Uno stampo che si rompe durante l’uso non è solo un incidente sfortunato. Nella maggior parte dei casi è il risultato di una serie di piccoli errori accumulati nelle fasi precedenti: scelta del silicone, spessore insufficiente, progettazione errata o utilizzo improprio durante la sformatura.
La rottura dello stampo è uno degli errori più costosi, perché arriva quando il lavoro sembra già finito. Il modello è pronto, lo stampo è stato realizzato, magari ha già prodotto alcune copie. Poi, improvvisamente, un taglio, uno strappo o una lacerazione lo rendono inutilizzabile.
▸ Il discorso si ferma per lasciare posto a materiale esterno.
/-- Settles O27: in DONE RDD answers the bytes of the chaining value. -/
theorem rddReadsDigest : Obligations.RddReadsDigest := by
  intro s
  refine ⟨decodeUndoesEncode .rdd rfl, fun hp => ?_, exec_rejects_of_one_phase rfl (by decide) s⟩
  rw [exec_rdd hp, ← bytesBe_cval, effect, State.respond, statusOk]

/-- Settles O28: in DONE RDX has its effect, and elsewhere it is rejected. -/
theorem rdxReadsHexDigest : Obligations.RdxReadsHexDigest := fun s =>
  ⟨decodeUndoesEncode .rdx rfl, fun hp => exec_rdx hp, exec_rejects_of_one_phase rfl (by decide) s⟩

/-! The digest string (R156). -/

theorem getElem?_hex64 (v : U256) {k : Nat} (h : k < 64) :
    (hex64 v)[k]? = some (hexChar (v.extractLsb' (252 - 4 * k) 4).toNat) := by
  rw [BitVec.extractLsb'_toNat, Nat.shiftRight_eq_div_pow]
  simp [hex64, h]

/-- The two digits of a byte, high nibble first. -/
def hexPair (b : Byte) : List Byte := [hexChar (b.toNat / 16), hexChar (b.toNat % 16)]

/-- The `2n` digits of a number, most significant first, are those of its `n` bytes. -/
theorem hexDigits_eq_flatMap (n v : Nat) :
    ((List.range (2 * n)).map fun k => hexChar (v / 16 ^ (2 * n - (k + 1)) % 16)) = (bytesBe n v).flatMap hexPair := by
  induction n with
  | zero => rfl
  | succ n ih =>
    have hpow : 16 ^ (2 * n) = 256 ^ n := pow_mul 16 2 n
    have hhigh : v / 16 ^ (2 * n + 1) % 16 = v / 256 ^ n % 256 / 16 := by
      rw [pow_succ, hpow, ← Nat.div_div_eq_div_mul]
      omega
    have hlow : v / 16 ^ (2 * n) % 16 = v / 256 ^ n % 256 % 16 := by
      rw [hpow]
      omega
    rw [bytesBe, List.flatMap_cons, ← ih, show 2 * (n + 1) = 2 * n + 2 by ring, List.range_succ_eq_map,
      List.range_succ_eq_map]
    simp [hexPair, hhigh, hlow]

/-- Settles O29: digit `k` is a nibble of the value, and two of them are one of its bytes. -/
theorem hexSpellsBytes : Obligations.HexSpellsBytes := by
  refine ⟨length_hex64, ?_, fun v => ?_⟩
  · rintro v k hk d rfl
    rw [getElem?_hex64 v hk, hexChar]
    exact ⟨fun h => by rw [if_pos h], fun h => by rw [if_neg (by omega)]⟩
  · refine Eq.trans (List.map_congr_left fun k hk => ?_) (hexDigits_eq_flatMap 32 v.toNat)
    have hpow : 2 ^ (252 - 4 * k) = 16 ^ (2 * 32 - (k + 1)) := by
      rw [List.mem_range] at hk
      rw [show (16 : Nat) = 2 ^ 4 by norm_num, ← pow_mul]
      congr 1
      omega
    rw [hpow]

/-! What a run of commands keeps from its first state to its last. -/

/-- `t` comes after `s` by commands other than RST: FAULT is not left, and a core that is not in FAULT has kept ERRC. -/
structure State.LeadsTo (s t : State) : Prop where
  notFault : t.ph ≠ .fault → s.ph ≠ .fault
  errc : t.ph ≠ .fault → t.errc = s.errc
  port : t.port = s.port
  spillPolicy : t.spillPolicy = s.spillPolicy
  draws : t.draws = s.draws

theorem State.LeadsTo.refl (s : State) : s.LeadsTo s := ⟨id, fun _ => rfl, rfl, rfl, rfl⟩

theorem State.LeadsTo.trans {s t u : State} (h : s.LeadsTo t) (h' : t.LeadsTo u) : s.LeadsTo u where
  notFault hu := h.notFault (h'.notFault hu)
  errc hu := (h'.errc hu).trans (h.errc (h'.notFault hu))
  port := h'.port.trans h.port
  spillPolicy := h'.spillPolicy.trans h.spillPolicy
  draws := h'.draws.trans h.draws

theorem State.leadsTo_raise (s : State) (e : Error) : s.LeadsTo (s.raise e) :=
  ⟨fun h => absurd rfl h, fun h => absurd rfl h, rfl, rfl, rfl⟩

theorem effect_ne_fault {i : Instr} {s : State} (hr : i ≠ .rst) (hl : s.ph ∈ legalPhases i)
    (h : (effect i s).ph ≠ .fault) : s.ph ≠ .fault := by
  intro hf
  rw [hf] at hl
  cases i with
  | rst => exact hr rfl
  | rds => exact h hf
  | seed | wrb | wrk | fin | padq | rdd | rdx => simp [legalPhases] at hl

theorem effect_errc {i : Instr} (hr : i ≠ .rst) (s : State) : (effect i s).errc = s.errc := by
  cases i with
  | rst => exact absurd rfl hr
  | _ => simp [effect]

theorem effect_draws {i : Instr} (hr : i ≠ .rst) (s : State) : (effect i s).draws = s.draws := by
  cases i with
  | rst => exact absurd rfl hr
  | _ => simp [effect]

theorem effect_port (i : Instr) (s : State) : (effect i s).port = s.port := by
  cases i <;> simp [effect]

theorem effect_spillPolicy (i : Instr) (s : State) : (effect i s).spillPolicy = s.spillPolicy := by
  cases i <;> simp [effect]

theorem State.leadsTo_effect {i : Instr} {s : State} (hr : i ≠ .rst) (hl : s.ph ∈ legalPhases i) :
    s.LeadsTo (effect i s) :=
  ⟨effect_ne_fault hr hl, fun _ => effect_errc hr s, effect_port i s, effect_spillPolicy i s, effect_draws hr s⟩

theorem exec_leadsTo {i : Instr} {s t : State} (h : exec i s = .next t) (hr : i ≠ .rst) : s.LeadsTo t := by
  cases exec_next h with
  | faulted => exact ⟨id, fun _ => rfl, rfl, rfl, rfl⟩
  | phase | align => exact s.leadsTo_raise _
  | runs hl => exact State.leadsTo_effect hr hl

theorem execAll_cons_eq_next {i : Instr} {is : List Instr} {s t : State} (h : execAll (i :: is) s = .next t) :
    ∃ u, exec i s = .next u ∧ execAll is u = .next t := by
  rw [execAll] at h
  split at h
  · exact ⟨_, ‹_›, h⟩
  · cases h
  · cases h

theorem execAll_append_eq_next {xs ys : List Instr} {s t : State} (h : execAll (xs ++ ys) s = .next t) :
    ∃ u, execAll xs s = .next u ∧ execAll ys u = .next t := by
  rw [execAll_append] at h
  split at h
  · exact ⟨_, ‹_›, h⟩
  · cases h
  · cases h

theorem execAll_append_of_next {xs : List Instr} {s t : State} (h : execAll xs s = .next t) (ys : List Instr) :
    execAll (xs ++ ys) s = execAll ys t := by
  rw [execAll_append, h]

theorem execAll_leadsTo {is : List Instr} {s t : State} (h : execAll is s = .next t) (hr : Instr.rst ∉ is) :
    s.LeadsTo t := by
  induction is generalizing s with
  | nil => cases h; exact .refl _
  | cons i is ih =>
    obtain ⟨u, hu, ht⟩ := execAll_cons_eq_next h
    rw [List.mem_cons, not_or] at hr
    exact (exec_leadsTo hu (Ne.symm hr.1)).trans (ih ht hr.2)

/-! The stream (R142). -/

/-- Every state in ABSORB with nothing buffered is one in which no byte of a new stream has come. -/
theorem Absorbed.of_boundary {s : State} (hp : s.ph = .absorb) (hc : s.cnt = 0) : Absorbed s.cval s.trace [] s :=
  ⟨hp, by rw [blocksOf_nil]; rfl, by simp [hc], rfl, by rw [blocksOf_nil]; simp [compressEvents]⟩

/-- Settles O54: both ways carry the stream on by the block, and the rest of the state no command of a run writes. -/
theorem sixtyFourBytesAreABlock : Obligations.SixtyFourBytesAreABlock := by
  intro s blk hp hc hb
  have hs := Absorbed.of_boundary hp hc
  have hu := hs.wrk blk hb hc
  have hwrk := exec_wrk_of_boundary hp hc hb
  obtain ⟨t, ht, hat, hrt⟩ := hs.absorbCommands blk
  have hkt := execAll_leadsTo ht (by simp [absorbCommands])
  have hku := exec_leadsTo hwrk nofun
  have hnt : t.ph ≠ .fault := by simp [hat.ph]
  have hnu : (effect (.wrk blk) s).ph ≠ .fault := by simp [effect, hp]
  refine ⟨t, _, ht, hwrk, hb ▸ hrt, by simp [effect_responses_eq, answerData], ?_⟩
  exact State.eq_of_fields (hat.cval.trans hu.cval.symm) rfl (BitVec.eq_of_toNat_eq (hat.cnt.trans hu.cnt.symm))
    (hat.ph.trans hu.ph.symm) ((hkt.errc hnt).trans (hku.errc hnu).symm) (hkt.port.trans hku.port.symm) rfl
    (hat.trace.trans hu.trace.symm) (hkt.spillPolicy.trans hku.spillPolicy.symm) (hkt.draws.trans hku.draws.symm)

section
variable {cv0 : U256} {earlier : List Event} {S : List Byte} {s t : State}

/-- A stream command that does not end in FAULT carries the stream on by the bytes it carries. -/
theorem Absorbed.streamCommand {i : Instr} (h : Absorbed cv0 earlier S s) (hi : carriesStream i = true)
    (he : exec i s = .next t) (ht : t.ph ≠ .fault) : Absorbed cv0 earlier (S ++ streamBytes i) t := by
  cases exec_next he with
  | faulted hp => exact absurd hp ht
  | phase | align => exact absurd rfl ht
  | runs _ hk _ =>
    cases i with
    | wrb b => exact h.wrb b
    | wrk q => exact h.wrk q (hk q rfl).2 (hk q rfl).1
    | _ => simp [carriesStream] at hi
Capire perché uno stampo si rompe e come prevenire questo problema è fondamentale per aumentare la durata degli stampi e lavorare in modo professionale.
La causa più comune è lo spessore insufficiente. Uno stampo troppo sottile non è in grado di assorbire le sollecitazioni meccaniche ripetute durante la sformatura, soprattutto nei punti critici come sottosquadri, angoli e zone strette.
Un’altra causa frequente è l’uso di un silicone con durezza non adatta. Un silicone troppo morbido può allungarsi eccessivamente e lacerarsi, mentre uno troppo rigido può rompersi se sottoposto a flessioni forzate.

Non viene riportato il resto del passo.